> WHAT YOU SHOULD DO:
Every line below that holds the string "cqRoom" should be copied out.

> PROVIDED RECORDS:

-- ==== Sys2Proof/Tests/Slice0.lean ====
section
/-! SUPPORT. Tests: each well-formedness check refuses an ill-formed step; for every statement with hypotheses a state and
operands that meet them (`witness_<Name>`, one part per clause, at a boundary value where the clause has a range); and
small steps on small states, whose expected results stand in the spec (`test_<what>`). -/

namespace Sys2Proof.Tests

open Sys2Proof Sys2Proof.Machine

set_option maxRecDepth 40000

/-! ## Small states -/

/-- A powered part with both host links ready. -/
def upBlk : Block :=
  { Block.reset with boot := { Block.reset.boot with powered := true, spiReady := true, pcieUp := true } }

/-- The part with fields set as listed. -/
def blk (l : List (Fld × Nat)) : Block := l.foldl (fun s x => setF s x.1 x.2) upBlk

/-- The command path serves: ring 0 of 1,024 words in host memory, 64 words before TAIL, mode STANDBY; then the fields. -/
def ready (l : List (Fld × Nat)) : Block :=
  blk ([(F.GLOBAL_MODE_CUR, 1), (F.HOSTCMD_CTRL_EN, 1), (F.HOSTCMD_STATE_UE_STATE, 2), (F.HOSTCMD_SQ0_CFG_EN, 1),
    (F.HOSTCMD_SQ0_CFG_LOG2, 10), (F.HOSTCMD_SQ0_TAIL_IDX, 64)] ++ l)

/-- The header of a packet of `n` words in ring 0 with tag 7. -/
def hdr (n : Nat) : Hdr := ⟨0, 7, 0, n⟩

/-- Ring 0 in the command window, with a packet of opcode `op` and parameter words `p` at HEAD. -/
def windowed (op : Nat) (p : List Word) (l : List (Fld × Nat)) : Block :=
  let b := ready ([(F.HOSTCMD_SQ0_CFG_LOC, 1)] ++ l)
  { b with cmd := { b.cmd with window := putBytes [] 0 (wordsBytes (headerWord (hdr (p.length + 1)) op :: p)) } }

/-- The block after a step; as it was where the step stops. -/
def after (c : Instr) (b : Block) : Block :=
  match exec c ⟨b, []⟩ with
  | .next t => t.toBlock
  | _ => b

/-- A command that waits, or is in progress. -/
def jobOf (op : Nat) (ph : JobPhase) : Job := ⟨hdr 1, op, [], [], ph, 0, 0, 0, [], 0, false, 0, 0⟩

/-- The block with jobs. -/
def withJobs (s : Block) (l : List Job) : Block := { s with cmd := { s.cmd with jobs := l } }

/-! ## The machine and the command path -/

theorem witness_WellFormedStepsAnswer : (Instr.nop (hdr 64) (List.replicate 63 0)).wf = true ∧
    stops (exec (.vioLow 7) ⟨upBlk, []⟩) = false := by decide

theorem witness_QueueInvariant : (State.mk upBlk [.nop (hdr 1) [], .vioLow 7, .ringError 3 none]).wellQueued = true := by decide

theorem witness_MissingObjectsFault : stops (exec (.ringRead 16) ⟨upBlk, []⟩) = true ∧
    stops (exec (.ringRead 15) ⟨upBlk, []⟩) = false ∧ stops (exec (.modOvl ⟨64, true⟩) ⟨upBlk, []⟩) = true ∧
    stops (exec (.vioLow 8) ⟨upBlk, []⟩) = true ∧ stops (exec (.stepWdog 4) ⟨upBlk, []⟩) = true := by decide

theorem witness_GeneralCommands :
    takes (ready []) (hdr 64) 0x00 (List.replicate 63 0xFFFFFFFF) (fun _ => true) [] = true ∧
    (let b := windowed 0x01 [0xFFC0, 0] []
     takes b (hdr 3) 0x01 [0xFFC0, 0] (· == 3) [0xFFFFFFFF, 0xFFFFFFFF] = true ∧
      destOk (takePacket b (hdr 3) 0x01) (hdr 3) (pw64 [0xFFC0, 0] 1) 64 = true) ∧
    (let b := windowed 0x01 [0xFFC1, 0] []
     takes b (hdr 3) 0x01 [0xFFC1, 0] (· == 3) [0xFFFFFFFF, 0xFFFFFFFF] = true ∧
      destOk (takePacket b (hdr 3) 0x01) (hdr 3) (pw64 [0xFFC1, 0] 1) 64 = false) ∧
    (let b := windowed 0x02 [0x3FFFC, 16, 0xFFC0, 0] []
     takes b (hdr 5) 0x02 [0x3FFFC, 16, 0xFFC0, 0] (· == 5) [0x3FFFC, 0x1F, 0xFFFFFFFF, 0xFFFFFFFF] = true ∧
      pb [0x3FFFC, 16, 0xFFC0, 0] 2 4 0 = 16 ∧
      destOk (takePacket b (hdr 5) 0x02) (hdr 5) (pw64 [0x3FFFC, 16, 0xFFC0, 0] 3) (4 * 16) = true) ∧
    (takes (ready []) (hdr 1) 0x09 [] (· == 1) [] = true ∧ takes (ready []) (hdr 1) 0xF1 [] (· == 1) [] = true ∧
      modeOf (ready []) ≠ 0) ∧
    safeAtOnce (ready [(F.HOSTCMD_STATE_UE_STATE, 3)]) (hdr 1) = true ∧ safeAtOnce (ready []) (hdr 1) = false ∧
    (let b := windowed 0x02 [0, 16, 0xFFC1, 0] []
     takes b (hdr 5) 0x02 [0, 16, 0xFFC1, 0] (· == 5) [0x3FFFC, 0x1F, 0xFFFFFFFF, 0xFFFFFFFF] = true ∧ quiet b = true ∧
      destOk (takePacket b (hdr 5) 0x02) (hdr 5) (pw64 [0, 16, 0xFFC1, 0] 3) (4 * 16) = false) := by decide

/-- R285, R286: a packet that the window does not hold at HEAD is not taken; the one it holds is. -/
theorem test_window_packet :
    getF (after (.modeQuery (hdr 1) []) (windowed 0x08 [] [])) F.HOSTCMD_SQ0_HEAD_IDX = 0 ∧
    getF (after (.modeQuery (hdr 1) []) (windowed 0x09 [] [])) F.HOSTCMD_SQ0_HEAD_IDX = 1 := by decide

theorem witness_TakenPacketFrame :
    getF (takePacket (ready []) ⟨3, 255, 0, 64⟩ 255) F.HOSTCMD_CUR_TAG = 255 ∧ (3 < 4 ∧ 255 < 256) := by decide

/-- A completion ring of 16 entries in host memory, the last of which is free. -/
def cqBlk : Block := ready [(F.HOSTCMD_CQ_CFG_EN, 1), (F.HOSTCMD_CQ_CFG_LOG2, 4), (F.HOSTCMD_CQ_BASE_LO_ADDR, 0x1000),
  (F.HOSTCMD_CQ_HEAD_IDX, 1), (F.HOSTCMD_CQ_TAIL_IDX, 15)]

theorem witness_CompletionPosted : cqRoom cqBlk = true ∧ cqBlk.cmd.held = [] ∧ flag cqBlk F.HOSTCMD_CQ_CFG_LOC = false ∧
    (⟨0, 7, 0, 1⟩ : Hdr).flags.testBit 2 = false := by decide

/-- R289, R290: an OK completion of a NOP stands at 16 × 15 above the base, with PHASE 1 on the ring's first pass, and
TAIL wraps to 0. -/
theorem test_entry_at_tail :
    Tbl.get (fun _ => (0 : Byte)) (after (.nop (hdr 1) []) cqBlk).cmd.hostMem (0x1000 + 240) = 7 ∧
    Tbl.get (fun _ => (0 : Byte)) (after (.nop (hdr 1) []) cqBlk).cmd.hostMem (0x1000 + 243) = 0x80 ∧
    getF (after (.nop (hdr 1) []) cqBlk) F.HOSTCMD_CQ_TAIL_IDX = 0 ∧
    getF (after (.nop (hdr 1) []) cqBlk) F.HOSTCMD_SQ0_HEAD_IDX = 1 := by decide

theorem witness_CompletionHeld : cqRoom (countCmd (ready []) ⟨hdr 1, 0, 0, 0, 1, 0⟩) = false ∧ (hdr 1).flags.testBit 2 = false ∧
    (⟨0, 7, 4, 1⟩ : Hdr).flags.testBit 2 = true := by decide

theorem witness_ErrorsAreCounted :
    getF (countCmd (ready []) ⟨⟨3, 255, 0, 1⟩, 255, 255, 0, 1, 0⟩) F.HOSTCMD_LAST_ERR_STATUS = 255 ∧
    getF (countCmd (ready []) ⟨⟨3, 255, 0, 1⟩, 255, 255, 0, 1, 0⟩) F.HOSTCMD_ERR_COUNT_COUNT = 1 ∧
    getF (countCmd (ready []) ⟨hdr 1, 0, Sts.partially, 0, 1, 0⟩) F.HOSTCMD_ERR_COUNT_COUNT = 0 := by decide

theorem witness_BadPacketsRefused : (⟨1, 7, 0, 1⟩ : Hdr).wf 0 = true ∧ packetReady (ready []) ⟨1, 7, 0, 1⟩ = false ∧
    (packetHeld (ready []) (hdr 64) 255 [] = true ∧ packetHeld (windowed 0x08 [1] []) (hdr 2) 0x08 [2] = false) ∧
    (let b := ready [(F.GLOBAL_MODE_CHANGING, 1)]
     packetReady b (hdr 2) = true ∧ packetHeld b (hdr 2) 0x08 [2] = true ∧ modeBusy b (hdr 2) 0x08 [2] = true) ∧
    (packetReady (ready []) (hdr 2) = true ∧ packetHeld (ready []) (hdr 2) 0x09 [0] = true ∧
      modeBusy (ready []) (hdr 2) 0x09 [0] = false ∧ (hdr 2).wf 1 = true) ∧
    (⟨0, 7, 8, 2⟩ : Hdr).wf 1 = true ∧ packetReady (ready []) ⟨0, 7, 8, 2⟩ = true ∧
    reservedClear [2] [1] = false ∧ (reservedCode 0x69 [3] = true ∧ reservedCode 0x69 [2] = false) ∧
    (let b := ready [(F.GLOBAL_MODE_CUR, 5)]
     packetReady b (hdr 64) = true ∧ packetHeld b (hdr 64) 255 [] = true ∧ modeBusy b (hdr 64) 255 [] = false ∧ modeOf b = 5) ∧
    (let b := ready [(F.DRAMC_STATE_DSTATE, 1)]
     packetReady b (hdr 3) = true ∧ packetHeld b (hdr 3) Op.segOpen [1, 0] = true ∧ modeOf b ≠ 5 ∧
      dramStalls b Op.segOpen [1, 0] = true ∧ dramStalls (ready []) Op.segOpen [1, 0] = false ∧
      reservedCode Op.segOpen [1, 0] = false) := by decide

/-- R287: a packet with a reserved bit set completes BAD_PARAM with STEPS 0; the packet is taken. -/
theorem test_reserved_bit : getF (after (.modeQuery (hdr 2) [0]) (ready [])) F.HOSTCMD_LAST_ERR_STATUS = 0x11 ∧
    getF (after (.dramFreq (hdr 2) [4]) (ready [])) F.HOSTCMD_LAST_ERR_STATUS = 0x12 := by decide

theorem witness_RingErrors : ueServes (ready []) = true ∧ flag (ready []) (sqF 0 F.HOSTCMD_SQ0_CFG_EN) = true ∧
    sqAvail (ready []) 0 ≠ 0 ∧ inProgress (ready []) 0 = none ∧ bits 0x00000041 15 8 = 0 ∧ 64 < bits 0x00004100 15 8 ∧
    bits 0x00004000 15 8 = 64 ∧ headerHeld (ready []) 0 0x41 = true ∧ headerHeld (windowed 1 [] []) 0 0x41 = false := by decide

/-- The block with a command in progress, BACKGROUND ring 3 with work, and an entry whose interrupt waits. -/
def pathBlk : Block :=
  let s := withJobs (ready [(F.HOSTCMD_ARB_BG_MIN, 1), (F.NVM_STATE_BUSY, 1), (sqF 3 F.HOSTCMD_SQ0_CFG_EN, 1), (sqF 3 F.HOSTCMD_SQ0_CFG_LOG2, 6),
    (sqF 3 F.HOSTCMD_SQ0_TAIL_IDX, 1), (F.HOSTCMD_IRQ_CFG_COAL_US, 1)]) [jobOf Op.segCreate .inProgress]
  { s with now := 1000, cmd := { s.cmd with coalCnt := 1 } }

theorem witness_CommandPathHappenings :
    (inProgress pathBlk 0 = some (jobOf Op.segCreate .inProgress) ∧ steppedOps.contains Op.segCreate = true) ∧
    (let b := windowed 0x09 [] []
     inProgress b 0 = none ∧ nextHeader b 0 = some 0x09070100 ∧ bits 0x09070100 15 8 = 1 ∧
      packetReady b ⟨0, bits 0x09070100 23 16, bits 0x09070100 7 0, bits 0x09070100 15 8⟩ = true) ∧
    (ringWork pathBlk 3 = true ∧ getF pathBlk F.HOSTCMD_ARB_BG_MIN ≠ 0 ∧
      pathBlk.cmd.bgLast + getF pathBlk F.HOSTCMD_ARB_BG_MIN * 1000 ≤ pathBlk.now) ∧
    (getF pathBlk F.HOSTCMD_IRQ_CFG_COAL_US ≠ 0 ∧ pathBlk.cmd.coalCnt ≠ 0 ∧
      pathBlk.cmd.coalFrom + getF pathBlk F.HOSTCMD_IRQ_CFG_COAL_US * 1000 ≤ pathBlk.now) ∧
    (mayStep pathBlk 0 = true ∧ flag pathBlk F.HOSTCMD_CTRL_EN = true ∧
      getF pathBlk F.HOSTCMD_STATE_UE_STATE = 2 ∧ dramStalled pathBlk = false) ∧
    (let b := windowed 0x80 [] []
     inProgress b 0 = none ∧ nextHeader b 0 = some 0x80070100 ∧
      assignedOps.contains (bits 0x80070100 31 24) = false ∧ bits 0x80070100 15 8 = 1 ∧ mayStep b 0 = true ∧
      flag b F.HOSTCMD_CTRL_EN = true ∧ getF b F.HOSTCMD_STATE_UE_STATE = 2 ∧ quiet b = true ∧
      packetReady b ⟨0, bits 0x80070100 23 16, bits 0x80070100 7 0, bits 0x80070100 15 8⟩ = true) := by decide

theorem witness_nothing_settles : settleJobs pathBlk = pathBlk ∧ settleJobs (windowed 0x80 [] []) = windowed 0x80 [] [] :=
  ⟨rfl, rfl⟩

theorem witness_AbortEffect :
    takes (ready []) (hdr 2) 0xF0 [0xFF03] (· == 2) [0x1FF03] = true ∧ modeOf (ready []) ≠ 0 ∧ pb [0xFF03] 1 16 16 = 0 ∧
    (let b := withJobs (ready []) [jobOf 0x23 .waiting]
     takes b (hdr 2) 0xF0 [0x700] (· == 2) [0x1FF03] = true ∧ abortNames (takePacket b (hdr 2) 0xF0) [0x700] = [jobOf 0x23 .waiting] ∧
      abortable 0x23 = true) ∧
    (let b := withJobs (ready []) [jobOf 0x22 .waiting]
     takes b (hdr 2) 0xF0 [0x700] (· == 2) [0x1FF03] = true ∧ abortNames (takePacket b (hdr 2) 0xF0) [0x700] = [jobOf 0x22 .waiting] ∧
      abortable 0x22 = false) ∧
    (takes (ready []) (hdr 2) 0xF0 (AbortPacket.words ⟨[0x10000], []⟩) (· == 2) [0x1FF03] = true ∧ pb [0x10000] 1 16 16 = 1) := by decide

/-! ## Registers -/

/-- No link is ready before the supplies are. -/
def downBlk : Block := Block.reset

/-- The first access of a cycle has it. -/
theorem witness_first_access : atSlot upBlk .pcie = upBlk ∧ atSlot upBlk .spi = upBlk := ⟨rfl, rfl⟩

theorem witness_KeyLock : linkReady upBlk .pcie = true ∧ linkReady upBlk .spi = true ∧
    flag (after (.key .spi 0xC35A) upBlk) (keyF .spi) = true ∧
    getF (after (.key .spi 1) upBlk) F.GLOBAL_KEYFAIL_COUNT = 1 ∧
    getF (after (.key .spi 0) upBlk) F.GLOBAL_KEYFAIL_COUNT = 0 := by decide
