-- ==== Sys2Proof/Machine/Core.lean ====
section
/-! DEFINITION. The machine behind the host's interface. -/

def Sys2Proof.core : Host.Core :=
  { State := Sys2Proof.Machine.State, Fault := Sys2Proof.Machine.Fault,
    Refusal := Sys2Proof.Machine.Refusal, step := Sys2Proof.Machine.step,
    reset := Sys2Proof.Machine.State.reset }
end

> RESPONSE TO THIS EXERCISE:
theorem witness_CompletionPosted : cqRoom cqBlk = true ∧ cqBlk.cmd.held = [] ∧ flag cqBlk F.HOSTCMD_CQ_CFG_LOC = false ∧
theorem witness_CompletionHeld : cqRoom (countCmd (ready []) ⟨hdr 1, 0, 0, 0, 1, 0⟩) = false ∧ (hdr 1).flags.testBit 2 = false ∧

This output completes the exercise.